Towards asynchronous programming

Rule(s)
Example Promise.Cpp.zip 
// '.h' file:
class Image {
    static std::list<std::launch> _Start; // Benchmarking only...
    static std::list<std::launch> _End; // Benchmarking only...
    static std::mutex _Mutex; // Benchmarking only...

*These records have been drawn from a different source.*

theorem lhu (rs : RegNum) (rt : RegNum) (imm : Imm16) : Statement (.lhu rs rt imm) :=
  of_select _ ((select_primary _ (ne_of_eq_of_ne (opField_iType ..) (by decide)) (ne_of_eq_of_ne (opField_iType ..) (by decide))
      (ne_of_eq_of_ne (opField_iType ..) (by decide))).trans (by rw [opField_iType]; rfl))
    (by simp [Instr.ofFields, Instr.mnemonic, encode]) rfl

theorem lwr (rs : RegNum) (rt : RegNum) (imm : Imm16) : Statement (.lwr rs rt imm) :=
  of_select _ ((select_primary _ (ne_of_eq_of_ne (opField_iType ..) (by decide)) (ne_of_eq_of_ne (opField_iType ..) (by decide))
      (ne_of_eq_of_ne (opField_iType ..) (by decide))).trans (by rw [opField_iType]; rfl))
    (by simp [Instr.ofFields, Instr.mnemonic, encode]) rfl

theorem sb (rs : RegNum) (rt : RegNum) (imm : Imm16) : Statement (.sb rs rt imm) :=
  of_select _ ((select_primary _ (ne_of_eq_of_ne (opField_iType ..) (by decide)) (ne_of_eq_of_ne (opField_iType ..) (by decide))
      (ne_of_eq_of_ne (opField_iType ..) (by decide))).trans (by rw [opField_iType]; rfl))
    (by simp [Instr.ofFields, Instr.mnemonic, encode]) rfl

theorem sh (rs : RegNum) (rt : RegNum) (imm : Imm16) : Statement (.sh rs rt imm) :=
  of_select _ ((select_primary _ (ne_of_eq_of_ne (opField_iType ..) (by decide)) (ne_of_eq_of_ne (opField_iType ..) (by decide))
      (ne_of_eq_of_ne (opField_iType ..) (by decide))).trans (by rw [opField_iType]; rfl))
    (by simp [Instr.ofFields, Instr.mnemonic, encode]) rfl

theorem swl (rs : RegNum) (rt : RegNum) (imm : Imm16) : Statement (.swl rs rt imm) :=
  of_select _ ((select_primary _ (ne_of_eq_of_ne (opField_iType ..) (by decide)) (ne_of_eq_of_ne (opField_iType ..) (by decide))
      (ne_of_eq_of_ne (opField_iType ..) (by decide))).trans (by rw [opField_iType]; rfl))
    (by simp [Instr.ofFields, Instr.mnemonic, encode]) rfl

theorem sw (rs : RegNum) (rt : RegNum) (imm : Imm16) : Statement (.sw rs rt imm) :=
  of_select _ ((select_primary _ (ne_of_eq_of_ne (opField_iType ..) (by decide)) (ne_of_eq_of_ne (opField_iType ..) (by decide))
      (ne_of_eq_of_ne (opField_iType ..) (by decide))).trans (by rw [opField_iType]; rfl))
    (by simp [Instr.ofFields, Instr.mnemonic, encode]) rfl

theorem swr (rs : RegNum) (rt : RegNum) (imm : Imm16) : Statement (.swr rs rt imm) :=
  of_select _ ((select_primary _ (ne_of_eq_of_ne (opField_iType ..) (by decide)) (ne_of_eq_of_ne (opField_iType ..) (by decide))
      (ne_of_eq_of_ne (opField_iType ..) (by decide))).trans (by rw [opField_iType]; rfl))
    (by simp [Instr.ofFields, Instr.mnemonic, encode]) rfl

theorem cache (rs : RegNum) (rt : RegNum) (imm : Imm16) : Statement (.cache rs rt imm) :=
  of_select _ ((select_primary _ (ne_of_eq_of_ne (opField_iType ..) (by decide)) (ne_of_eq_of_ne (opField_iType ..) (by decide))
      (ne_of_eq_of_ne (opField_iType ..) (by decide))).trans (by rw [opField_iType]; rfl))
    (by simp [Instr.ofFields, Instr.mnemonic, encode]) rfl

theorem ll (rs : RegNum) (rt : RegNum) (imm : Imm16) : Statement (.ll rs rt imm) :=
  of_select _ ((select_primary _ (ne_of_eq_of_ne (opField_iType ..) (by decide)) (ne_of_eq_of_ne (opField_iType ..) (by decide))
      (ne_of_eq_of_ne (opField_iType ..) (by decide))).trans (by rw [opField_iType]; rfl))
    (by simp [Instr.ofFields, Instr.mnemonic, encode]) rfl

theorem lwc1 (rs : RegNum) (rt : RegNum) (imm : Imm16) : Statement (.lwc1 rs rt imm) :=
  of_select _ ((select_primary _ (ne_of_eq_of_ne (opField_iType ..) (by decide)) (ne_of_eq_of_ne (opField_iType ..) (by decide))
      (ne_of_eq_of_ne (opField_iType ..) (by decide))).trans (by rw [opField_iType]; rfl))
    (by simp [Instr.ofFields, Instr.mnemonic, encode]) rfl

theorem lwc2 (rs : RegNum) (rt : RegNum) (imm : Imm16) : Statement (.lwc2 rs rt imm) :=
  of_select _ ((select_primary _ (ne_of_eq_of_ne (opField_iType ..) (by decide)) (ne_of_eq_of_ne (opField_iType ..) (by decide))
      (ne_of_eq_of_ne (opField_iType ..) (by decide))).trans (by rw [opField_iType]; rfl))
    (by simp [Instr.ofFields, Instr.mnemonic, encode]) rfl

theorem pref (rs : RegNum) (rt : RegNum) (imm : Imm16) : Statement (.pref rs rt imm) :=
  of_select _ ((select_primary _ (ne_of_eq_of_ne (opField_iType ..) (by decide)) (ne_of_eq_of_ne (opField_iType ..) (by decide))
      (ne_of_eq_of_ne (opField_iType ..) (by decide))).trans (by rw [opField_iType]; rfl))
    (by simp [Instr.ofFields, Instr.mnemonic, encode]) rfl

theorem ldc1 (rs : RegNum) (rt : RegNum) (imm : Imm16) : Statement (.ldc1 rs rt imm) :=
  of_select _ ((select_primary _ (ne_of_eq_of_ne (opField_iType ..) (by decide)) (ne_of_eq_of_ne (opField_iType ..) (by decide))
      (ne_of_eq_of_ne (opField_iType ..) (by decide))).trans (by rw [opField_iType]; rfl))
    (by simp [Instr.ofFields, Instr.mnemonic, encode]) rfl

    const std::string _file_name;
public:
    Image(std::string&&);
    std::string process(const std::launch&) noexcept(false);
};
// '.cpp' file:
std::string Image::process(const std::launch& launch) noexcept(false) {
    
    std::string start = launch == std::launch::deferred ? "Deferred" :
        launch == (std::launch::async | std::launch::deferred) ? "Default" :
        launch == std::launch::async ? "Async" : "?";
    start += " (start)";
    {
        const std::lock_guard<std::mutex> critical_section(_Mutex);
        _Start.push_back(launch);
        for (std::launch launch : _Start) {
            start += " < ";
            start += launch == std::launch::deferred ? "Deferred" :
                launch == (std::launch::async | std::launch::deferred) ? "Default" :
                launch == std::launch::async ? "Async" : "?";
        }
    } // 'mutex' is released at 'critical_section' destruction time

    std::size_t size = 0;
    try {
		std::ifstream ifstream(_file_name, std::ios::binary | std::ios::in);
		assert(ifstream.is_open());
		std::filebuf* buffer = ifstream.rdbuf();
		assert(buffer);
		// Get file size by setting internal position to relative position and returns new position:
		size = buffer->pubseekoff(0, ifstream.end, ifstream.in);
		// Set internal position to absolute position (very beginning):
		std::size_t position = buffer->pubseekpos(0, ifstream.in);
		assert(position == 0);
		// Allocate 'memory' to contain file data
		char* memory = new char[size];
		// Fill in 'memory' with file data:
		buffer->sgetn(memory, size);
		// 'ifstream' is automatically closed at destruction time:
		// ifstream.close();
		// Write file data to stdout:
		std::cout.write(memory, size);
		delete[] memory;
    }
    catch (std::ifstream::failure & failure) { … }

    std::string end = launch == std::launch::deferred ? "Deferred" :
        launch == (std::launch::async | std::launch::deferred) ? "Default" :
        launch == std::launch::async ? "Async" : "?";
    end += " (end)";
    {
        const std::lock_guard<std::mutex> critical_section(_Mutex);
        _End.push_back(launch);
        for (std::launch launch : _Start) {
            end += " < ";
            end += launch == std::launch::deferred ? "Deferred" :
                launch == (std::launch::async | std::launch::deferred) ? "Default" :
                launch == std::launch::async ? "Async" : "?";
        }
    } // 'mutex' is released at 'critical_section' destruction time

    return start + " *** " + end;
}
…
Image image("Franck.jpg");
// Passed functions are each executed in a separate thread:
std::future<std::string> deferred_f = std::async(std::launch::deferred, std::bind(&Image::process, image, std::launch::deferred));
std::future<std::string> default_f = std::async(std::bind(&Image::process, image, std::launch::async | std::launch::deferred));
std::future<std::string> async_f = std::async(std::launch::async, std::bind(&Image::process, image, std::launch::async));

std::string async_s = async_f.get(); // Blocking...
std::string deferred_s = deferred_f.get(); // Blocking...
std::string default_s = default_f.get(); // Blocking...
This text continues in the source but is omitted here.